Would you please repeat the data that follows, exactly as it reads?

◆ **DATA FOR THE TASK**:
========================================================================

-- ==== Sys2Proof/Machine/Sequencer.lean ====
section
/-! DEFINITION. The engine's turn and the host's turn: running the command word in SEQ, and taking the next event of
the host and the platform (spec 10 R30, R31, spec 30 R116, spec 70 R395; log entry 5). -/

namespace Sys2Proof.Machine

open Sys2Proof

/-- Run a command word: its command's meaning, or the completion of an illegal word (spec 30 R116, spec 47 R342). -/
def runWord (w : Word) (s : State) : Host.Outcome State Fault Refusal :=
  match decode w with
  | .ok i => exec i s
  | .error _ => .next s.illegalCommand

/-- The engine's turn: the one atomic completion step of a running command; nothing when the sequencer is idle (spec
70 R395). -/
def engineTurn (s : State) : Host.Outcome State Fault Refusal :=
  match s.seq with
  | .idle => .next s
  | .busy w => runWord w s

/-- The window offset of STATUS (spec 10 R32). -/
def statusOffset : Nat := 0x014

/-- One turn of the wait loop: a read of STATUS; the loop ends with the read that sees BUSY = 0. While the command
runs, polls more reads see BUSY = 1 and then the completion is scheduled (spec 30 R118, spec 93 U10). -/
def waitTurn (polls : Nat) (rest : List HostEvent) (s : State) : Host.Outcome State Fault Refusal :=
  if s.busy then
    match polls with
    | 0 => engineTurn s
    | k + 1 => .next ((s.withPending (.wait k :: rest)).hostRead statusOffset)
  else .next ((s.withPending rest).hostRead statusOffset)

/-- Take one event, with rest the events after it (spec 20 R90, spec 60 R360). -/
def takeEvent (e : HostEvent) (rest : List HostEvent) (s : State) : Host.Outcome State Fault Refusal :=
  match e with
  | .access a => hostAccess a (s.withPending rest)
  | .wait polls => waitTurn polls rest s
  | .engine => engineTurn (s.withPending rest)
  | .powerOn => .next (s.withPending rest).powerOnReset

/-- The events to queue so that the engine has the next turn: none when nothing is pending, since the engine then has
every turn (log entry 12). -/
def engineFirst : List HostEvent → List HostEvent
  | [] => []
  | e :: es => .engine :: e :: es

end Sys2Proof.Machine
end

========================================================================

◆ **EXERCISE ANSWER**:
-- ==== Sys2Proof/Machine/Sequencer.lean ====
section
/-! DEFINITION. The engine's turn and the host's turn: running the command word in SEQ, and taking the next event of
the host and the platform (spec 10 R30, R31, spec 30 R116, spec 70 R395; log entry 5). -/

namespace Sys2Proof.Machine

open Sys2Proof

/-- Run a command word: its command's meaning, or the completion of an illegal word (spec 30 R116, spec 47 R342). -/
def runWord (w : Word) (s : State) : Host.Outcome State Fault Refusal :=
  match decode w with
  | .ok i => exec i s
  | .error _ => .next s.illegalCommand

/-- The engine's turn: the one atomic completion step of a running command; nothing when the sequencer is idle (spec
70 R395). -/
def engineTurn (s : State) : Host.Outcome State Fault Refusal :=
  match s.seq with
  | .idle => .next s
  | .busy w => runWord w s

/-- The window offset of STATUS (spec 10 R32). -/
def statusOffset : Nat := 0x014

/-- One turn of the wait loop: a read of STATUS; the loop ends with the read that sees BUSY = 0. While the command
runs, polls more reads see BUSY = 1 and then the completion is scheduled (spec 30 R118, spec 93 U10). -/
def waitTurn (polls : Nat) (rest : List HostEvent) (s : State) : Host.Outcome State Fault Refusal :=
  if s.busy then
    match polls with
    | 0 => engineTurn s
    | k + 1 => .next ((s.withPending (.wait k :: rest)).hostRead statusOffset)
  else .next ((s.withPending rest).hostRead statusOffset)

/-- Take one event, with rest the events after it (spec 20 R90, spec 60 R360). -/
def takeEvent (e : HostEvent) (rest : List HostEvent) (s : State) : Host.Outcome State Fault Refusal :=
  match e with
  | .access a => hostAccess a (s.withPending rest)
  | .wait polls => waitTurn polls rest s
  | .engine => engineTurn (s.withPending rest)
  | .powerOn => .next (s.withPending rest).powerOnReset

/-- The events to queue so that the engine has the next turn: none when nothing is pending, since the engine then has
every turn (log entry 12). -/
def engineFirst : List HostEvent → List HostEvent
  | [] => []
  | e :: es => .engine :: e :: es

end Sys2Proof.Machine
end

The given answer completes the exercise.